Write out exactly the lines below that run from the line containing "def REDUN_HELD_MAX_reg : Reg" through the last line of the records.

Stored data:
-- -- --

/-- Settles O37: the count of a sample that completes no run, and the level that a sample must have to complete one, which is the
level that the event's row puts on the pin. -/
theorem tripInputSamples : Obligations.TripInputSamples := by
  intro s i l hreset v differs pinned
  have hd : disagrees v l = true ↔ differs := disagrees_iff
  have hruns : differs → v.config.qualify ≤ v.agreement + 1 → completesRun v l = true := fun h hq => by
    simp [completesRun, hd.mpr h, hq]
  rw [exec_tripInputSample hreset]
  refine ⟨fun h => ?_, fun h hq => ?_, fun h hq hf => ?_, fun h hq hf => ?_⟩
  · have hn : disagrees v l = false := by simpa using mt hd.mp h
    rw [sampleInput_counts (s := s.setTripPin i l) (show completesRun v l = false by simp [completesRun, hn])]
    show Host.Outcome.next (pinned.setInput i (countSample v l)) = _
    rw [countSample, hn]
    rfl
  · have hn : completesRun v l = false := by simp [completesRun, hq]
    rw [sampleInput_counts (s := s.setTripPin i l) hn]
    show Host.Outcome.next (pinned.setInput i (countSample v l)) = _
    rw [countSample, hd.mpr h]
    rfl
  · have hl : l = v.config.level := by simpa [differs, hf] using h
    rw [sampleInput_asserts (s := s.setTripPin i l) (hruns h hq) hf, exec_inputAsserted hreset hf, hl]
  · have hl : l ≠ v.config.level := by simpa [differs, hf] using h
    rw [sampleInput_quiets (s := s.setTripPin i l) (hruns h hq) hf, exec_inputQuiet hreset hf, eq_oppositeLevel_of_ne hl]

/-! ## Notices of an input event (R86, R93) -/

/-- Of the notices that each slot raises at one event under a key of its own, each is reported after it. -/
theorem post_reports_slot {s : State} {f : Slot → Option Posting} {key : Slot → NoticeKey}
    (hkey : ∀ n p, f n = some p → p.key = key n) (hinj : ∀ m n, key m = key n → m = n) {n : Slot} {p : Posting}
    (h : f n = some p) : Reported (s.post (Slot.all.filterMap f)) p.key p.detail := by
  refine foldl_postTo_reports s.notices.queue (List.mem_filterMap.mpr ⟨n, mem_slot_all n, h⟩) fun q hq hk => ?_
  obtain ⟨m, _, hm⟩ := List.mem_filterMap.mp hq
  rw [hkey n p h, hkey m q hm] at hk
  obtain rfl := hinj m n hk
  exact Option.some.inj (hm.symm.trans h)

theorem tripNotices_reported {s : State} {i : TripName} {routes : SlotFile (Option Route)} {n : Slot} {p : Posting}
    (h : assertNotice i n (routes.get n) = some p) : Reported (s.post (tripNotices i routes)) p.key p.detail :=
  post_reports_slot (f := fun n => assertNotice i n (routes.get n)) (key := .trip) (fun _ _ => assertNotice_key)
    (fun _ _ e => NoticeKey.trip.inj e) h

theorem rearmNotices_reported {s : State} {before after : SlotFile (Option Route)} {n : Slot} {p : Posting}
    (h : rearmNotice n (before.get n) (after.get n) = some p) :
    Reported (s.post (rearmNotices before after)) p.key p.detail :=
  post_reports_slot (f := fun n => rearmNotice n (before.get n) (after.get n)) (key := .rearm)
    (fun _ _ => rearmNotice_key) (fun _ _ e => NoticeKey.rearm.inj e) h

/-! ## Input asserted (R69, R85, R86) -/

theorem assertRoute_trips {i : TripName} {r : Route} (hi : r.input = i) (hs : r.state ≠ .tripped) :
    assertRoute i r = tripRoute r := if_pos ⟨hi, hs⟩

theorem assertRoute_other {i : TripName} {r : Route} (h : r.input ≠ i ∨ r.state = .tripped) : assertRoute i r = r :=
  if_neg fun ⟨hi, hs⟩ => h.elim (· hi) hs
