/-! The registers of spec/13_redundancy.md. -/
def REDUN_CTRL_MATE_EN : Field := ⟨"REDUN_CTRL_MATE_EN", 0x700000, 0x0, 0x0, 0x0, 0, 1, .rw, .any⟩
def REDUN_CTRL_reg : Reg := ⟨"REDUN_CTRL", 0x700000, 0x0, 0, 1, 0x0, 1, 0x0,
  [REDUN_CTRL_MATE_EN]⟩
def REDUN_STATUS_ROLE_STATE : Field := ⟨"REDUN_STATUS_ROLE_STATE", 0x700004, 0x0, 0x0, 0x0, 0, 3, .ro, .any⟩
def REDUN_STATUS_ALIVE_CODE : Field := ⟨"REDUN_STATUS_ALIVE_CODE", 0x700004, 0x0, 0x0, 0x0, 3, 3, .ro, .any⟩
def REDUN_STATUS_GRANTED : Field := ⟨"REDUN_STATUS_GRANTED", 0x700004, 0x0, 0x0, 0x0, 6, 1, .ro, .any⟩
def REDUN_STATUS_ROLE : Field := ⟨"REDUN_STATUS_ROLE", 0x700004, 0x0, 0x0, 0x0, 7, 1, .ro, .any⟩
def REDUN_STATUS_MATE_OK : Field := ⟨"REDUN_STATUS_MATE_OK", 0x700004, 0x0, 0x0, 0x0, 8, 1, .ro, .any⟩
def REDUN_STATUS_MIRROR : Field := ⟨"REDUN_STATUS_MIRROR", 0x700004, 0x0, 0x0, 0x0, 9, 3, .ro, .any⟩
def REDUN_STATUS_WARM : Field := ⟨"REDUN_STATUS_WARM", 0x700004, 0x0, 0x0, 0x0, 12, 1, .ro, .any⟩
def REDUN_STATUS_SWAP_PENDING : Field := ⟨"REDUN_STATUS_SWAP_PENDING", 0x700004, 0x0, 0x0, 0x0, 13, 1, .ro, .any⟩
def REDUN_STATUS_SWAPPING : Field := ⟨"REDUN_STATUS_SWAPPING", 0x700004, 0x0, 0x0, 0x0, 14, 1, .ro, .any⟩
def REDUN_STATUS_ROLE_PREF : Field := ⟨"REDUN_STATUS_ROLE_PREF", 0x700004, 0x0, 0x0, 0x0, 15, 1, .ro, .any⟩
def REDUN_STATUS_BULK_PCT : Field := ⟨"REDUN_STATUS_BULK_PCT", 0x700004, 0x0, 0x0, 0x0, 16, 8, .ro, .any⟩
def REDUN_STATUS_reg : Reg := ⟨"REDUN_STATUS", 0x700004, 0x0, 0, 1, 0x0, 1, 0x0,
  [REDUN_STATUS_ROLE_STATE, REDUN_STATUS_ALIVE_CODE, REDUN_STATUS_GRANTED, REDUN_STATUS_ROLE, REDUN_STATUS_MATE_OK, REDUN_STATUS_MIRROR, REDUN_STATUS_WARM, REDUN_STATUS_SWAP_PENDING, REDUN_STATUS_SWAPPING, REDUN_STATUS_ROLE_PREF, REDUN_STATUS_BULK_PCT]⟩
def REDUN_SWAP_CFG_PERIOD_H : Field := ⟨"REDUN_SWAP_CFG_PERIOD_H", 0x700008, 0x0, 0x0, 0x18, 0, 8, .own, (.nearer 0 168)⟩
def REDUN_SWAP_CFG_reg : Reg := ⟨"REDUN_SWAP_CFG", 0x700008, 0x0, 0, 1, 0x0, 1, 0x18,
  [REDUN_SWAP_CFG_PERIOD_H]⟩
def REDUN_SWAP_STATUS_MIN_LEFT : Field := ⟨"REDUN_SWAP_STATUS_MIN_LEFT", 0x70000C, 0x0, 0x0, 0x0, 0, 16, .ro, .any⟩
def REDUN_SWAP_STATUS_SUSPENDED : Field := ⟨"REDUN_SWAP_STATUS_SUSPENDED", 0x70000C, 0x0, 0x0, 0x0, 16, 1, .ro, .any⟩
def REDUN_SWAP_STATUS_reg : Reg := ⟨"REDUN_SWAP_STATUS", 0x70000C, 0x0, 0, 1, 0x0, 1, 0x0,
  [REDUN_SWAP_STATUS_MIN_LEFT, REDUN_SWAP_STATUS_SUSPENDED]⟩
def REDUN_VER_OWN_MIN : Field := ⟨"REDUN_VER_OWN_MIN", 0x700010, 0x0, 0x0, 0x0, 0, 8, .ro, .any⟩
def REDUN_VER_OWN_MAX : Field := ⟨"REDUN_VER_OWN_MAX", 0x700010, 0x0, 0x0, 0x0, 8, 8, .ro, .any⟩
def REDUN_VER_IN_USE : Field := ⟨"REDUN_VER_IN_USE", 0x700010, 0x0, 0x0, 0x0, 16, 8, .ro, .any⟩
def REDUN_VER_reg : Reg := ⟨"REDUN_VER", 0x700010, 0x0, 0, 1, 0x0, 1, 0x0,
  [REDUN_VER_OWN_MIN, REDUN_VER_OWN_MAX, REDUN_VER_IN_USE]⟩
def REDUN_CFG_MISMATCH_ITEMS : Field := ⟨"REDUN_CFG_MISMATCH_ITEMS", 0x700014, 0x0, 0x0, 0x0, 0, 8, .ro, .any⟩
def REDUN_CFG_MISMATCH_reg : Reg := ⟨"REDUN_CFG_MISMATCH", 0x700014, 0x0, 0, 1, 0x0, 1, 0x0,
  [REDUN_CFG_MISMATCH_ITEMS]⟩
def REDUN_TT_OFFSET_ALL : Field := ⟨"REDUN_TT_OFFSET_ALL", 0x700018, 0x0, 0x0, 0x0, 0, 32, .ro, .any⟩
def REDUN_TT_OFFSET_reg : Reg := ⟨"REDUN_TT_OFFSET", 0x700018, 0x0, 0, 1, 0x0, 1, 0x0,
  [REDUN_TT_OFFSET_ALL]⟩
def REDUN_TT_RTT_ALL : Field := ⟨"REDUN_TT_RTT_ALL", 0x70001C, 0x0, 0x0, 0x0, 0, 32, .ro, .any⟩
def REDUN_TT_RTT_reg : Reg := ⟨"REDUN_TT_RTT", 0x70001C, 0x0, 0, 1, 0x0, 1, 0x0,
  [REDUN_TT_RTT_ALL]⟩
def REDUN_LAST_PT_ALL : Field := ⟨"REDUN_LAST_PT_ALL", 0x700020, 0x0, 0x0, 0x0, 0, 32, .ro, .any⟩
def REDUN_LAST_PT_reg : Reg := ⟨"REDUN_LAST_PT", 0x700020, 0x0, 0, 1, 0x0, 1, 0x0,
  [REDUN_LAST_PT_ALL]⟩
def REDUN_SWAPS_ALL : Field := ⟨"REDUN_SWAPS_ALL", 0x700040, 0x0, 0x0, 0x0, 0, 32, .rc, .any⟩
def REDUN_SWAPS_reg : Reg := ⟨"REDUN_SWAPS", 0x700040, 0x0, 0, 1, 0x0, 1, 0x0,
  [REDUN_SWAPS_ALL]⟩
def REDUN_TAKEOVERS_ALL : Field := ⟨"REDUN_TAKEOVERS_ALL", 0x700044, 0x0, 0x0, 0x0, 0, 32, .rc, .any⟩
def REDUN_TAKEOVERS_reg : Reg := ⟨"REDUN_TAKEOVERS", 0x700044, 0x0, 0, 1, 0x0, 1, 0x0,
  [REDUN_TAKEOVERS_ALL]⟩
def REDUN_CRC_ERR_ALL : Field := ⟨"REDUN_CRC_ERR_ALL", 0x700048, 0x0, 0x0, 0x0, 0, 32, .rc, .any⟩
def REDUN_CRC_ERR_reg : Reg := ⟨"REDUN_CRC_ERR", 0x700048, 0x0, 0, 1, 0x0, 1, 0x0,
  [REDUN_CRC_ERR_ALL]⟩
def REDUN_RETX_ALL : Field := ⟨"REDUN_RETX_ALL", 0x70004C, 0x0, 0x0, 0x0, 0, 32, .rc, .any⟩
def REDUN_RETX_reg : Reg := ⟨"REDUN_RETX", 0x70004C, 0x0, 0, 1, 0x0, 1, 0x0,
  [REDUN_RETX_ALL]⟩
def REDUN_LINK_LOSS_ALL : Field := ⟨"REDUN_LINK_LOSS_ALL", 0x700050, 0x0, 0x0, 0x0, 0, 32, .rc, .any⟩
def REDUN_LINK_LOSS_reg : Reg := ⟨"REDUN_LINK_LOSS", 0x700050, 0x0, 0, 1, 0x0, 1, 0x0,
  [REDUN_LINK_LOSS_ALL]⟩
def REDUN_RESYNCS_ALL : Field := ⟨"REDUN_RESYNCS_ALL", 0x700054, 0x0, 0x0, 0x0, 0, 32, .rc, .any⟩
def REDUN_RESYNCS_reg : Reg := ⟨"REDUN_RESYNCS", 0x700054, 0x0, 0, 1, 0x0, 1, 0x0,
  [REDUN_RESYNCS_ALL]⟩
def REDUN_PERMIT_MISS_ALL : Field := ⟨"REDUN_PERMIT_MISS_ALL", 0x700058, 0x0, 0x0, 0x0, 0, 32, .rc, .any⟩
def REDUN_PERMIT_MISS_reg : Reg := ⟨"REDUN_PERMIT_MISS", 0x700058, 0x0, 0, 1, 0x0, 1, 0x0,
  [REDUN_PERMIT_MISS_ALL]⟩
def REDUN_HELD_MAX_ALL : Field := ⟨"REDUN_HELD_MAX_ALL", 0x70005C, 0x0, 0x0, 0x0, 0, 32, .rc, .any⟩
def REDUN_HELD_MAX_reg : Reg := ⟨"REDUN_HELD_MAX", 0x70005C, 0x0, 0, 1, 0x0, 1, 0x0,
  [REDUN_HELD_MAX_ALL]⟩
def REDUN_HELLO_BAD_ALL : Field := ⟨"REDUN_HELLO_BAD_ALL", 0x700060, 0x0, 0x0, 0x0, 0, 32, .rc, .any⟩
def REDUN_HELLO_BAD_reg : Reg := ⟨"REDUN_HELLO_BAD", 0x700060, 0x0, 0, 1, 0x0, 1, 0x0,
  [REDUN_HELLO_BAD_ALL]⟩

-- -- --

### The completed task
def REDUN_HELD_MAX_reg : Reg := ⟨"REDUN_HELD_MAX", 0x70005C, 0x0, 0, 1, 0x0, 1, 0x0,
  [REDUN_HELD_MAX_ALL]⟩
def REDUN_HELLO_BAD_ALL : Field := ⟨"REDUN_HELLO_BAD_ALL", 0x700060, 0x0, 0x0, 0x0, 0, 32, .rc, .any⟩
def REDUN_HELLO_BAD_reg : Reg := ⟨"REDUN_HELLO_BAD", 0x700060, 0x0, 0, 1, 0x0, 1, 0x0,
  [REDUN_HELLO_BAD_ALL]⟩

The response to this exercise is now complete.